1477 Bonsdorffia, provisional designation , is a background asteroid from the outer regions of the asteroid belt, approximately 29 kilometers in diameter. It was discovered on 6 February 1938, by astronomer Yrjö Väisälä at the Iso-Heikkilä Observatory in Turku, Finland. The asteroid was named after Finnish astronomer Ilmari Bonsdorff, who founded the Finnish Geodetic Institute.

Orbit and classification 

Bonsdorffia is a non-family asteroid of the main belt's background population. It orbits the Sun in the outer main-belt at a distance of 2.3–4.1 AU once every 5 years and 9 months (2,090 days). Its orbit has an eccentricity of 0.28 and an inclination of 16° with respect to the ecliptic.

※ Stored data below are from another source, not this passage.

/-- Settles O29: each kind of output is rows of elements, which `epiDone` writes. -/
theorem epilogue : Obligations.Epilogue := by
  unfold Obligations.Epilogue
  intro s f x mq hcanon hst ht k e dst b c span mx rq rn h1 h9 hready hapart val mode int scale
  obtain ⟨⟨hwf, hacc⟩, -⟩ := hcanon.2
  have hwrites {t : VTy} {stride off : Nat} {g : Nat → Nat → Nat} {scales : List Byte}
      (hout : epiOut f b c k = (rowsAt stride off (packedRow t.bits g) 32, scales)) (hfit : off + 32 * t.bits ≤ stride)
      (hspan : stride * 32 = span) (hscales : mx = true → scales.length = 256) :
      ∃ s', exec (.epi f) s = .next (started 0x4A f s mq {} (mNext s')) ∧ StoreOnly s s' ∧
        (∀ n, ¬(dst ≤ n ∧ n < dst + span) → ¬(mx = true ∧ c ≤ n ∧ n < c + 256) → memGet s'.core.cs n = memGet k.cs n) ∧
        (∀ j m, j < 32 → m < 256 → fieldAt s'.core (dst + (stride * j + off)) t.bits m = g j m % 2 ^ t.bits) ∧
        (mx = true → ∀ m, m < 256 → memGet s'.core.cs (c + m) = scales[m]?.getD 0) := by
    refine ⟨_, (exec_epi hst ht hready fun h => hapart (decide_eq_true h)).trans (by rw [hout]), ?_⟩
    rw [← hspan]
    exact epiDone_spec hwf hfit hscales fun h => by rw [hspan]; exact hapart h
  have hint (w j m : Nat) : epiInt f b c k w j m % 2 ^ w = int w j m := Nat.mod_eq_of_lt (patternOf_lt _ _)
  have hfloat : ∀ p ∈ ([(1, fp32), (4, bf16), (5, fp16), (6, e4m3), (7, e5m2)] : List (Nat × Fmt)), e = p.1 →
      epiFmt e = p.2 ∧ e ∉ [2, 3, 8, 9] := fun p hp he => by
    obtain ⟨hfmt, hother, -⟩ := fmt_bits_eq hp
    exact he ▸ ⟨hfmt, hother⟩
  by_cases h2 : e = 2
  · obtain ⟨s', hexec, honly, hframe, hfield, -⟩ := hwrites (t := .i8) (epiOut_int8 b c k hwf hacc h2) (by decide)
      (by simp only [span, h2]; rfl) (by simp [mx, h2])
    refine ⟨s', hexec, hframe, fun j m hj hm => ⟨fun _ => (hfield j m hj hm).trans (hint 8 j m), fun h => by omega, fun h => by omega, fun h => by omega,
      fun p hp he => absurd (by simp [h2]) (hfloat p hp he).2⟩, honly⟩
  by_cases h3 : e = 3
  · obtain ⟨s', hexec, honly, hframe, hfield, -⟩ := hwrites (t := .i4) (epiOut_int4 b c k hwf hacc h3) (by split <;> decide)
      (by simp only [span, h3]; rfl) (by simp [mx, h3])
    refine ⟨s', hexec, hframe, fun j m hj hm => ⟨fun h => by omega, fun _ => ?_, fun h => by omega, fun h => by omega,
      fun p hp he => absurd (by simp [h3]) (hfloat p hp he).2⟩, honly⟩
    rw [Nat.add_assoc]
    exact (hfield j m hj hm).trans (hint 4 j m)
  by_cases h8 : e = 8
  · obtain ⟨s', hexec, honly, hframe, hfield, hscale⟩ := hwrites (t := .e2m1)
      (epiOut_block b c k hwf hacc (.inl h8) (fm := e2m1) (congrArg epiFmt h8)) (by decide) (by simp only [span, h8]; rfl) (by simp)
    refine ⟨s', hexec, hframe, fun j m hj hm => ⟨fun h => by omega, fun h => by omega, fun _ => ⟨hfield j m hj hm, ?_⟩, fun h => by omega,
      fun p hp he => absurd (by simp [h8]) (hfloat p hp he).2⟩, honly⟩
    rw [fieldAt_byte, hscale (by simp [mx, h8]) m hm, getElem?_map_range _ hm]
    rfl
  by_cases h9 : e = 9
  · obtain ⟨s', hexec, honly, hframe, hfield, hscale⟩ := hwrites (t := .e4m3)
      (epiOut_block b c k hwf hacc (.inr h9) (fm := e4m3) (congrArg epiFmt h9)) (by decide) (by simp only [span, h9]; rfl) (by simp)
    refine ⟨s', hexec, hframe, fun j m hj hm => ⟨fun h => by omega, fun h => by omega, fun h => by omega, fun _ => ⟨hfield j m hj hm, ?_⟩,
      fun p hp he => absurd (by simp [h9]) (hfloat p hp he).2⟩, honly⟩
    rw [fieldAt_byte, hscale (by simp [mx, h9]) m hm, getElem?_map_range _ hm]
    rfl
  · have hmem : ∃ p ∈ ([(1, fp32), (4, bf16), (5, fp16), (6, e4m3), (7, e5m2)] : List (Nat × Fmt)), e = p.1 := by
      have : e = 1 ∨ e = 4 ∨ e = 5 ∨ e = 6 ∨ e = 7 := by omega
      simpa using this
    obtain ⟨⟨n, fm⟩, hp, hn⟩ := hmem
    obtain ⟨hfmt, hother, hspan, t, ht, hbytes⟩ := fmt_bits_eq hp
    have hen : f.epi.toNat = n := hn
    have hout := epiOut_float b c k hwf hacc (hen ▸ hother) (hen ▸ hfmt) hbytes
    rw [← ht] at hout hspan
    obtain ⟨s', hexec, honly, hframe, hfield, -⟩ := hwrites hout (by omega) (by show _ = epiSpan f.epi.toNat; rw [hen, hspan])
      (by simp [mx, h8, h9])
    refine ⟨s', hexec, hframe, fun j m hj hm => ⟨fun h => by omega, fun h => by omega, fun h => by omega, fun h => by omega, fun p hp he => ?_⟩, honly⟩
    have hfm : fm = p.2 := hfmt.symm.trans ((congrArg epiFmt hn).symm.trans (hfloat p hp he).1)
    have hf := hfield j m hj hm
    rw [ht, Nat.add_zero] at hf
    rw [← hfm, show 256 * (fm.bits / 8) = 32 * fm.bits by omega]
    exact hf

The body's observation arc begins 11 days prior to its official discovery observation at Turku.

Physical characteristics 

In the Tholen classification, Bonsdorffia is an X-type asteroid with an unusual spectrum (XU).

Rotation period 

In December 2010, a rotational lightcurve of Bonsdorffia was obtained from photometric observations by astronomer Amadeo Aznar at his Puzol Observatory in Spain (). Lightcurve analysis gave a rotation period of 7.8 hours with a brightness amplitude of 0.32 magnitude (). Another lightcurve by Richard Durkee at the SOS Observatory () gave a similar period of 7.5 hours ().

Diameter and albedo 

According to the surveys carried out by the Infrared Astronomical Satellite IRAS, the Japanese Akari satellite and the NEOWISE mission of NASA's Wide-field Infrared Survey Explorer, Bonsdorffia measures between 25.85 and 35.87 kilometers in diameter and its surface has an albedo between 0.033 and 0.06.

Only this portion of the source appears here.